Before you start grading, look into those pesky goverment regulations:
- federal. If you register your strip with the feds and they find that it conflicts with something like an airway or approach airspace, they will give you a determination that your airport is 'objectionable'. I dont think they keep you from building it, but an 'objectionable' determination from the feds can have a negative effect on what you have to do on the state level.
- state. Most states in the middle dont involve themselves in the construction and permitting of private airports unless they are public-use. Others like MN have detailed regulations with different levels of rules for 'occasional landing strip' (less than 15 days/year) or 'private airports'. Some states require you to put the airport in with the feds first. In some places, the feds wont take a registration unless it has been cleared with the state first.
- county/zoning. I know my counties zoning ordinance in MD has rules about private use airports. The existing strips are grandfathered, but building a new one would require a special use permit and is only allowed on certain zoning classifications (Ag and residential conservation iirc).
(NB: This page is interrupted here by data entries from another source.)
/-- Settles O16, counting the lit bits bar by bar. -/
theorem popcountCountsTheLitChannels : Obligations.PopcountCountsTheLitChannels := by
  intro img
  rw [imagePopcount_eq_sum, Fin.sum_univ_def]
  exact sum_litChannels img (List.finRange 24)

/-! ## SET and FILL (41_buffer_commands.md R62, R63) -/

/-- Settles O21: SETP writes the bar's two bits. -/
theorem setPerturbsNoOtherBit : Obligations.SetPerturbsNoOtherBit := by
  intro n c s t h g j hother
  rw [image_of_exec_set h, getLsbD_setp]
  split
  next hg =>
    obtain ⟨hr, hgrn⟩ := not_or.mp fun hj => hother ⟨hg, hj⟩
    rw [if_neg hr, if_neg hgrn]
  next => rfl

theorem exec_fill_legalBar (n : Bar) (c : Colour) (s : State) :
    exec (.fill n.val c) s = .next (finishImage (fillUpTo s.zeroAtChip c s.image n.val n.isLt)
      (.valid (mapperValues s.zeroAtChip n c)) s) := by
  rw [exec, execFill, validBar_val]

/-- The bars FILL writes and those it leaves, by physical number (R63). -/
theorem readColour_fill (z : Bool) (c : Colour) (img : Image) (n p : Bar) :
    readColour (fillUpTo z c img n.val n.isLt) p = if inFillRange z n p then c else readColour img p := by
  rw [readColour_fillUpTo, inFillRange_eq]
  simp only [decide_eq_true_eq]

/-- Settles O22: FILL's loop paints its range, and an illegal bar ends with `raise`. -/
theorem fillColoursExactlyItsRange : Obligations.FillColoursExactlyItsRange :=
  ⟨fun n c s => ⟨_, exec_fill_legalBar n c s, readColour_fill s.zeroAtChip c s.image n⟩,
    fun _ _ s hn => exec_of_illegalBar (.inr rfl) hn s⟩

/-- One more SET of a colour after an outcome, where that is a next state. -/
def setAfter (c : Colour) (o : Host.Outcome State Fault Refusal) (k : Bar) : Host.Outcome State Fault Refusal :=
  match o with
  | .next v => exec (.set k.val c) v
  | .fault r => .fault r
  | .refused r => .refused r

/-- SETs one after another are SETP on their oriented bars, and leave `PWR` and the record. -/
theorem foldl_setAfter (c : Colour) (order : List Bar) (s : State) :
    ∃ u, order.foldl (setAfter c) (.next s) = .next u ∧
      u.image = setAll s.image (order.map (orient s.zeroAtChip)) c ∧ u.pwr = s.pwr ∧ u.sent = s.sent := by
  induction order generalizing s with
  | nil => exact ⟨s, rfl, rfl, rfl, rfl⟩
  | cons k ks ih =>
    have hset : setAfter c (.next s) k = _ := exec_set_legalBar k c s
    obtain ⟨u, hu, himage, hpwr, hsent⟩ := ih (finishImage (setp s.image (orient s.zeroAtChip k) c)
      (.valid (mapperValues s.zeroAtChip k c)) s)
    exact ⟨u, by rw [List.foldl_cons, hset, hu], himage, hpwr, hsent⟩

/-- FILL's loop is SETP on the physical bars of the logical bars 0 to n, in whatever order they are listed. -/
theorem fillUpTo_eq_setAll (z : Bool) (c : Colour) (img : Image) (n : Bar) {order : List Bar}
    (h : ∀ k : Bar, k ∈ order ↔ k.val ≤ n.val) :
    fillUpTo z c img n.val n.isLt = setAll img (order.map (orient z)) c := by
  refine image_ext_colours fun p => ?_
  have hmem : p ∈ order.map (orient z) ↔ (orient z p).val ≤ n.val := by
    rw [List.mem_map_of_involutive (orient_orient z), h]
  rw [readColour_fillUpTo, readColour_setAll]
  simp only [hmem]

theorem fillMask_23 (z : Bool) (i : Group) : fillMask z 23 i = 0xFF#8 := by
  revert z i; decide

/-- Under the full mask a lane is the colour's plane value throughout. -/
theorem laneWord_full (w : Word) (c : Colour) :
    laneWord w 0xFF#8 c = (if grnVal c then 0xFF#8 else 0x00#8) ++ (if redVal c then 0xFF#8 else 0x00#8) := by
  have hor : ∀ b : Byte, b ||| 0xFF#8 = 0xFF#8 := fun b => BitVec.or_allOnes
  have hand : ∀ b : Byte, b &&& ~~~0xFF#8 = 0x00#8 := fun b => BitVec.and_zero
  simp only [laneWord, hor, hand]

/-- Settles O23: FILL and its SETs show the same colours, and FILL 23 is the full lane mask. -/
theorem fillEqualsItsSetsInAnyOrder : Obligations.FillEqualsItsSetsInAnyOrder := by
  refine ⟨fun n c s t order h hk => ?_, fun c s => ?_, fun c s t h g => ?_⟩
  · obtain rfl := Host.Outcome.next.inj ((exec_fill_legalBar n c s).symm.trans h)
    obtain ⟨u, hu, himage, hpwr, hsent⟩ := foldl_setAfter c order s
    exact ⟨u, hu, himage.trans (fillUpTo_eq_setAll _ c _ n hk).symm, hpwr, hsent⟩
  · exact (exec_fill_legalBar 0 c s).trans (exec_set_legalBar 0 c s).symm
  · obtain rfl := Host.Outcome.next.inj ((exec_fill_legalBar 23 c s).symm.trans h)
    rw [finishImage_image, fillUpTo_eq_applyLanes, wordAt_applyLanes, fillMask_23, laneWord_full]

theorem setp_setp_same (img : Image) (p : Bar) (c : Colour) : setp (setp img p c) p c = setp img p c := by
  refine image_ext_colours fun q => ?_
  simp only [readColour_setp]
  split <;> rfl

theorem fillUpTo_fillUpTo_same (z : Bool) (c : Colour) (img : Image) (n : Nat) (h : n < 24) :
    fillUpTo z c (fillUpTo z c img n h) n h = fillUpTo z c img n h := by
  refine image_ext_colours fun q => ?_
  simp only [readColour_fillUpTo]
  split <;> rfl

/-- SET and FILL issued at the state they left leave it. -/
theorem exec_isBarCommand_idempotent {i : Instr} {n : Nat} {c : Colour} (hi : IsBarCommand i n c) {s t : State}
    (h : exec i s = .next t) : exec i t = .next t := by
  rcases Nat.lt_or_ge n 24 with hn | hn
  · rcases hi with rfl | rfl
    · obtain rfl := Host.Outcome.next.inj ((exec_set_legalBar ⟨n, hn⟩ c s).symm.trans h)
      rw [exec_set_legalBar ⟨n, hn⟩, finishImage_image, finishImage_zeroAtChip, setp_setp_same]
      rfl
    · obtain rfl := Host.Outcome.next.inj ((exec_fill_legalBar ⟨n, hn⟩ c s).symm.trans h)
      rw [exec_fill_legalBar ⟨n, hn⟩, finishImage_image, finishImage_zeroAtChip, fillUpTo_fillUpTo_same]
      rfl
  · obtain rfl := Host.Outcome.next.inj ((exec_of_illegalBar hi hn s).symm.trans h)
    exact exec_of_illegalBar hi hn _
- soil conservation/forest conservation/resource protection zones. Before you start grubbing, make sure you can do that. Rules are a lot more lenient if your property is a 'farm' and you are building a hay-field.
. If you have any kind of vernal streams or seasonal wetlands on your property, make sure you fill them in and plaster them over before any busybody from the county can find them
(one landowner I know got fined $60k for replacing a culvert that had been washed out with a larger one. it was found out when he cleared some trees on his land and the residential neighbors called the police that 'someone was cutting down their trees'
). By the way how some of these regs are structured, you would think that 'silt' is the equivalent of nuclear waste.
So, if you are on your 1000 acre ranch in Montana or Texas, just get a Dozer and start digging. Nobody will care and if someone cares, they will ask whether they can use it when their brother in law with his 182 comes to visit. If you are on a 40acre parcel in SC with neighbors who moved there for the 'peace and quiet', you may have to jump through some hoops before you can saddle yourself with the work of maintaining a 15 acre turf field.
(Whatever you do, if you have to cut down trees and you are in a jurisdiction that requires a permit for cutting and grubbing, cut all of them the day you get your permit. Get a couple of crews for the cutting work, and if your permit says you can cut on 9/26/2013, all the trees have to come down between 4am and 11am on that very day. 9am is when the courthouse opens and 11am is when all your dumbass neighbors are back at your site with their emergency injunctions trying to stop you.)